I'm not annoyed, and I don't see any posts that suggest anyone is really. You seem like a young guy asking questions -- that's a very good thing. All most of us are trying to do is help you ask the right questions.

If it's good, solid critique you're after, I think local camera clubs and some classes are good. Take everything with the old grain of salt though, as no one is you or has your vision. Take what you need, and leave the rest! The suggestion made about looking at the great pictures, the ones that tear your eyes out is a good one. Study those pictures and try to figure out how they made it happen -- then go out and make it happen yourself.

Have fun, and keep asking for help. Eventually, if you keep at it, someone will be asking you for help. Be prepared to give back!


----------



## Alex (Mar 15, 2013)

distant.star said:


> If it's good, solid critique you're after, I think local camera clubs and some classes are good. Take everything with the old grain of salt though, as no one is you or has your vision. Take what you need, and leave the rest! The suggestion made about looking at the great pictures, the ones that tear your eyes out is a good one. Study those pictures and try to figure out how they made it happen -- then go out and make it happen yourself.
> 
> Have fun, and keep asking for help. Eventually, if you keep at it, someone will be asking you for help. Be prepared to give back!



I very much do appreciated all the help and advice that I can get... What you say sounds like a great idea, the only problem is that where I live the camera clubs are very few and far between... It also rains 360 days of the year and the other 5 days it snows... It's very unusual to get a sunny day.... 

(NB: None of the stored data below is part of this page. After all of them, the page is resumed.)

-- ==== Sys2Proof/Machine/Sweep.lean ====
section
/-! DEFINITION. The work of a sweep at its collection deadline (04 R95), in the order of the engines that follow one another. -/
namespace Sys2Proof.Machine

/-- An engine works: it is not reloading after a fault (02 Table 2.11). -/
def State.works (s : State) (e : Nat) : Bool := !(s.engine e).reloading && !(s.engine e).failed

/-- Measurement and balancing, from the data of the sweep (05). -/
def State.sweepMeas (s : State) (w : Sweep) : State := (s.measSweep w).balSweep w

/-- The ledger books the sweep and the cell equation is checked (07 R185, R183); while AC2/AC3 reload the sweep is kept (02 Table
2.11). -/
def State.sweepLedger (s : State) (w : Sweep) : State :=
  if s.ac23Reloading then
    ((s.promiseIs s.promiseNow).onLedger (fun l => { l with buffer := (w :: l.buffer).take 8192 })).onEst (fun e => { e with dqNow := none })
  else s.ledgerChecked w

/-- The estimators and the impedance run (06). -/
def State.sweepEst (s : State) (w : Sweep) : State := (s.estSweep w).impSweep w

/-- Dispatch commands that are due, and the envelope (11 R284, R293), by AC0/AC1. -/
def State.sweepDispatch (s : State) : State :=
  if s.works 0 then (s.dispDue s.now).envDue s.now else s

/-- The limits and LE2's demand (11 R288, 09 R231). -/
def State.sweepDemand (s : State) (w : Sweep) : State :=
  let t := s.formLimits
  if t.works 14 then t.demandSweep w else t

/-- The safety engines (12 R297) and the end of a test pulse. -/
def State.sweepSafety (s : State) (w : Sweep) : State := (s.safetySweep w).endTests

/-- The late results that this deadline uses; in the pair those received less than 12 µs ago wait (16 Table 16.3). -/
def State.splitLate (s : State) : State × List Late :=
  (s.onRing (fun r => { r with late := r.late.filter (fun l => decide (l.from_ ≤ s.now)) }), s.ring.late.filter (fun l => decide (s.now < l.from_)))

/-- COLLECTION_DEADLINE: 240 µs after the grid instant of the sweep that is being collected. -/
def execCollectionDeadline (s : State) : Result :=
  .next (match s.ring.cur with
    | some w =>
      let (t0, waiting) := (((s.advance (w.at_ + 240000)).absentCheck w).collectRing w).splitLate
      let t := t0.sweepMeas w
      let u := ((t.sweepLedger w).sweepEst w).sweepDispatch
      let v := ((u.sweepDemand w).telemSweep).sweepSafety w
      v.onRing (fun r => { r with late := waiting })
    | none => s)

end Sys2Proof.Machine
end

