/-- 10 R258, R263 to R269, R272, R277 to R279: the commands of thermal management. A round takes the sensors, the zones and the cooling
outputs in order; a failed thermistor is acknowledged only with a validated core temperature; the die is the highest of the sensors within
5 K of their median, bars writes above 110 °C or below −40 °C until it is back between −35 and 105 °C, and shuts down at 125 °C; 2 ms
later the core supply is off. -/
def Obligations.ThermalCommands : Prop :=
  (∀ (s : State) (pins : List (Option Int)) (tach : List Nat), s.therm.running = true →
    (s.fabric.engines.getD 15 Engine.reset).reloading = false → Does (.thermalRound pins tach) s fun t =>
      let u := s.periodic 0 10000000
      let pins := mapIdxL (fun n (p : Option Int) => p.map (u.pinTemp n)) pins
      t = ((((u.sensorsRound pins).zonesRound pins).coolersRound tach).coolersCan).diagCycle 3)
  ∧ (∀ (s : State) (n period : Nat), period ≠ 0 → s.coolSpeed n period =
      (Config.quot 60000000000 ((period * (Fld.coolCfg_PPR s.cfg n + 1) : Nat) : Int)).toNat)
  ∧ (∀ (s : State) (pins : List (Option Int)) (i : Nat) (x : Sensor), 256 ≤ i → x.failed = false → 3 ≤ x.bad + 1 →
    (s.sensorZone i).isSome = true → (pins.getD (i - 256) none).filter (s.inRange i) = none → s.peerPin x = none →
    (s.sensorRound pins i x).failed = true)
  ∧ (∀ (s : State) (pins : List (Option Int)) (rpm : List Nat), s.therm.running = false → Does (.thermalRound pins rpm) s fun t =>
      t = s.periodic 0 10000000)
  ∧ (∀ (s t : State) (q : Fin 32) (d : Desc), s.Turn q 0x14 anyArg d t → t.mayAck (d.argByte 0) = true →
    exec (.thermalAck q) s = .next ((t.acceptBoth d.cmd).1.ends q 0 (bit (t.acceptBoth d.cmd).2) []))
  ∧ (∀ (s t : State) (q : Fin 32) (d : Desc), s.Turn q 0x14 anyArg d t → t.mayAck (d.argByte 0) = false →
    exec (.thermalAck q) s = .next (t.refuses q St.thermalState 0))
  ∧ (∀ (s : State) (n : Nat), s.mayAck n = true → s.applyAck n =
      (s.onTherm (fun x => { x with sensors := modAt x.sensors n (fun y => { y with core := true }) })).raise Ev.thCoreSubst [n])
  ∧ (∀ (s : State) (w : WaitCmd), s.host.waiting.find? (fun w => decide (w.cmd.opcode = 0x14) && w.own) = some w → w.expires < 2 ^ 64 →
    Does .thermalAckExpired s fun t => w ∉ t.host.waiting ∧ t.Saw Ev.thAckExpired [(byteAt w.cmd.arg 0 : Int)])
  ∧ (∀ (s : State) (a b c d : Int), dieTemp [a, b, c, d] < 1250 → Does (.dieSample a b c d) s fun t =>
      t.therm.die.temp = dieTemp [a, b, c, d] ∧ t.therm.die.sensors = dieUse [a, b, c, d]
      ∧ t.nvmBarred = (decide (1100 < dieTemp [a, b, c, d] ∨ dieTemp [a, b, c, d] < -400)
        || (s.nvmBarred && !decide (dieTemp [a, b, c, d] < 1050 ∧ -350 < dieTemp [a, b, c, d])))
      ∧ t.therm.die.hot = (decide (1000 ≤ dieTemp [a, b, c, d]) || (s.therm.die.hot && decide (950 < dieTemp [a, b, c, d])))
      ∧ t.therm.die.shutdown = s.therm.die.shutdown)
  ∧ (∀ (s : State) (a b c d : Int), 1250 ≤ dieTemp [a, b, c, d] → s.therm.die.shutdown = none → s.therm.die.off = false →
    s.actsSingle = true → Does (.dieSample a b c d) s fun t =>
      t.therm.die.shutdown.isSome = true ∧ t.safety.safe = true ∧ t.safety.needStart = true)
  ∧ (∀ (s : State) (a b c d : Int), 1250 ≤ dieTemp [a, b, c, d] → s.therm.die.shutdown = none → s.therm.die.off = false →
    s.actsSingle = false → s.twin.st = .joined → Does (.dieSample a b c d) s fun t =>
      t.therm.die.shutdown.isSome = true ∧ (t.twin.st = .withdrawn ∨ t.twin.st = .retired) ∧ t.twin.txOff = true ∧ t.twin.cause = 3)
  ∧ (∀ (s : State) (n : Nat), s.therm.die.shutdown = some n → s.therm.die.off = false → Does .dieWriteWindowEnd s fun t =>
      t.life.phase = .off ∧ t.therm.die.off = true ∧ t.gate.stage = .off ∧ t.ledger.writing = none
      ∧ t.safety.outs.all (fun o => !o.hi && !o.lo) = true ∧ t.safety.loopSw1 = [false, false] ∧ t.safety.loopSw2 = [false, false])

/-- 10 R265, R266, R269: a zone's steps. The high step rises by one a GAP apart towards the target of the hottest contribution, the low step
towards that of the coldest; a step relaxes by one after DWELL below its entry by HYST, unless held; a contribution beyond a trip limit
that is no substitute trips the zone. -/
def Obligations.ZoneSteps : Prop :=
  (∀ (s : State) (z : Nat) (held : Bool) (x : Zone), s.therm.first = false → x.hi < s.hiTarget z x.hot → x.hiAt = none →
    (s.hiStep z held x).hi = x.hi + 1 ∧ (s.hiStep z held x).hiAt = some s.now)
  ∧ (∀ (s : State) (z a : Nat) (held : Bool) (x : Zone), s.therm.first = false → x.hiAt = some a → s.now < a + s.gap →
    (held = true ∨ x.hiRelax = none ∧ 0 < s.dwell) → (s.hiStep z held x).hi = x.hi)
  ∧ (∀ (s : State) (z a : Nat) (v : Int) (x : Zone), s.therm.first = false → x.hot = some v → v ≤ s.hiEntry z x.hi - s.hyst →
    s.hiTarget z x.hot ≤ x.hi → x.hi ≠ 0 → x.hiRelax = some a → a + s.dwell ≤ s.now → (s.hiStep z false x).hi = x.hi - 1)
  ∧ (∀ (s : State) (z : Nat) (held : Bool) (x : Zone), s.therm.first = false → x.lo < s.loTarget z x.cold → x.loAt = none →
    (s.loStep z held x).lo = x.lo + 1 ∧ (s.loStep z held x).loAt = some s.now)
  ∧ (∀ (s : State) (z a : Nat) (v : Int) (x : Zone), s.therm.first = false → x.cold = some v →
    s.loEntry7 z x.lo + 7 * s.hyst ≤ 7 * v → s.loTarget z x.cold ≤ x.lo → x.lo ≠ 0 → x.loRelax = some a → a + s.dwell ≤ s.now →
    (s.loStep z false x).lo = x.lo - 1)
  ∧ (∀ (s : State) (z : Nat) (l : List Contribution) (c : Contribution) (x : Zone), x.trip = 0 → c ∈ l →
    100 * Fld.tzHi_TRIP_HI s.cfg z < c.hi → (s.zoneTrip z l x).trip = 1)
  ∧ (∀ (s : State) (z : Nat) (x : Zone), x.trip = 0 → (s.zoneTrip z [] x).trip = 0)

This is my other flickr account which just has a mixture on it... http://www.flickr.com/photos/[email protected]/


----------



## LOALTD (Mar 15, 2013)

awinphoto said:


> Alex,
> 
> What are you hoping for? Post your pictures and a flood of kudos to pour your way? Are you hoping to be paid for your photos? Hoping these people in your photos find your photos and pay top dollar for them? Or are you simply seeking for self assurance that you did a good job? I'm kind of confused what and how you wish to go from here? Your photos look a tad under, but that's also because its an overcast day from what I can tell and bumping up the exposure would crush your highlights... lights wont typically work at that distance so you're in a tough spot... If your looking to build your chops and perhaps get published or get paid, publish your work... submit them to a local newspaper or magazine or blog or forum. Get some printed and bring some with you on your next photo shoot, assuming this is the photography you want to be known for. Get in front of a larger audience rather than posting on flicker and expect the world to come to you. Put yourself out there... let yourself be judged not only by canonrumors and the occasional person who stumbles on flickr, but everyone. Then you'll know where to go from there. If your looking for self assurance... good job, go get a cookie.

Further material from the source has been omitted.